The real benefit of knowing what is going to happen is that your return from buying a stock before it takes off is obviously better than if you have to buy the stock on its way up.

Buy Low, Sell High

Market timers are the ultimate “buy low and sell high” traders. Day traders, who move in and out of positions in minutes or hours, are the extreme market timers. They look for small profits by the dozens each day by capitalizing on swings in a stock’s price.

Most market timers operate on a longer time line, but may move in and out of a stock quickly if they perceive an opportunity.

There is some controversy about market timing. Many investors believe that over time you can’t successfully predict market movements. Market timing becomes more of a gamble in their opinion than a legitimate investing strategy.

Market Timers

Other investors argue that it is possible to spot situations where the market has over or under valued a stock. They use a variety of tools to help them predict when a stock is ready to break out of a trading range.

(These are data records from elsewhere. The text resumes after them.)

theorem Laws.Encode.nop (o : C) : Laws.Encode.Statement (.nop o) := fun _ _ =>
  (decodeOp_encC 0x01 o none).trans (congrArg (fun o => some (Instr.nop o)) (decC_encC _ o))

theorem Laws.Encode.br (o : C) : Laws.Encode.Statement (.br o) := fun _ _ =>
  (decodeOp_encC 0x02 o none).trans (congrArg (fun o => some (Instr.br o)) (decC_encC _ o))

theorem Laws.Encode.bc (o : C) : Laws.Encode.Statement (.bc o) := fun _ _ =>
  (decodeOp_encC 0x03 o none).trans (congrArg (fun o => some (Instr.bc o)) (decC_encC _ o))

theorem Laws.Encode.bv (o : C) : Laws.Encode.Statement (.bv o) := fun _ _ =>
  (decodeOp_encC 0x04 o none).trans (congrArg (fun o => some (Instr.bv o)) (decC_encC _ o))

theorem Laws.Encode.call (o : C) : Laws.Encode.Statement (.call o) := fun _ _ =>
  (decodeOp_encC 0x05 o none).trans (congrArg (fun o => some (Instr.call o)) (decC_encC _ o))

theorem Laws.Encode.ret (o : C) : Laws.Encode.Statement (.ret o) := fun _ _ =>
  (decodeOp_encC 0x06 o none).trans (congrArg (fun o => some (Instr.ret o)) (decC_encC _ o))

theorem Laws.Encode.jmpi (o : C) : Laws.Encode.Statement (.jmpi o) := fun _ _ =>
  (decodeOp_encC 0x07 o none).trans (congrArg (fun o => some (Instr.jmpi o)) (decC_encC _ o))

theorem Laws.Encode.loop (o : C) : Laws.Encode.Statement (.loop o) := fun _ _ =>
  (decodeOp_encC 0x08 o none).trans (congrArg (fun o => some (Instr.loop o)) (decC_encC _ o))

theorem Laws.Encode.exit (o : C) : Laws.Encode.Statement (.exit o) := fun _ _ =>
  (decodeOp_encC 0x09 o none).trans (congrArg (fun o => some (Instr.exit o)) (decC_encC _ o))

theorem Laws.Encode.launch (o : G3) : Laws.Encode.Statement (.launch o) := fun _ _ =>
  (decodeOp_encG3 0x0A o none).trans (congrArg (fun o => some (Instr.launch o)) (decG3_encG3 _ o))

theorem Laws.Encode.yield (o : C) : Laws.Encode.Statement (.yield o) := fun _ _ =>
  (decodeOp_encC 0x0B o none).trans (congrArg (fun o => some (Instr.yield o)) (decC_encC _ o))

theorem Laws.Encode.sadd (o : G3) : Laws.Encode.Statement (.sadd o) := fun _ _ =>
  (decodeOp_encG3 0x10 o none).trans (congrArg (fun o => some (Instr.sadd o)) (decG3_encG3 _ o))

theorem Laws.Encode.ssub (o : G3) : Laws.Encode.Statement (.ssub o) := fun _ _ =>
  (decodeOp_encG3 0x11 o none).trans (congrArg (fun o => some (Instr.ssub o)) (decG3_encG3 _ o))

theorem Laws.Encode.smul (o : G3) : Laws.Encode.Statement (.smul o) := fun _ _ =>
  (decodeOp_encG3 0x12 o none).trans (congrArg (fun o => some (Instr.smul o)) (decG3_encG3 _ o))

theorem Laws.Encode.smulh (o : G3) : Laws.Encode.Statement (.smulh o) := fun _ _ =>
  (decodeOp_encG3 0x13 o none).trans (congrArg (fun o => some (Instr.smulh o)) (decG3_encG3 _ o))

theorem Laws.Encode.sdiv (o : G3) : Laws.Encode.Statement (.sdiv o) := fun _ _ =>
  (decodeOp_encG3 0x14 o none).trans (congrArg (fun o => some (Instr.sdiv o)) (decG3_encG3 _ o))

theorem Laws.Encode.srem (o : G3) : Laws.Encode.Statement (.srem o) := fun _ _ =>
  (decodeOp_encG3 0x15 o none).trans (congrArg (fun o => some (Instr.srem o)) (decG3_encG3 _ o))

theorem Laws.Encode.sand (o : G3) : Laws.Encode.Statement (.sand o) := fun _ _ =>
  (decodeOp_encG3 0x16 o none).trans (congrArg (fun o => some (Instr.sand o)) (decG3_encG3 _ o))

theorem Laws.Encode.sor (o : G3) : Laws.Encode.Statement (.sor o) := fun _ _ =>
  (decodeOp_encG3 0x17 o none).trans (congrArg (fun o => some (Instr.sor o)) (decG3_encG3 _ o))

Unfortunately, stock prices do not always move for the most logical or easily predicable of reasons. An unexpected event can send a stock’s price up or down and you can’t predict those movements with charts.

The Internet stock bull market of the late 1990s was a good example of what happens when investors in the excitement of the moment, consciously or not, became market timers.

Next Big Thing

Every one had a hot tip about the next “big thing” and investors were jumping on stocks as they shot up. Unfortunately, most of these rockets came crashing down just as quickly and many investors held on way too long.

The disastrous result was an exact reversal of what they hoped. In the end, it was a case of “buying high and selling low.” You don’t need to know much about investing to know that’s not a successful strategy.

For most investors, the safer path is sticking to investing in solid, well-researched companies that fit their requirements for growth, earnings, income, and so on.

If you look for undervalued stocks, you may find one that is poised for moving up sharply given the right circumstances. This is a close to market timing as most investors should get.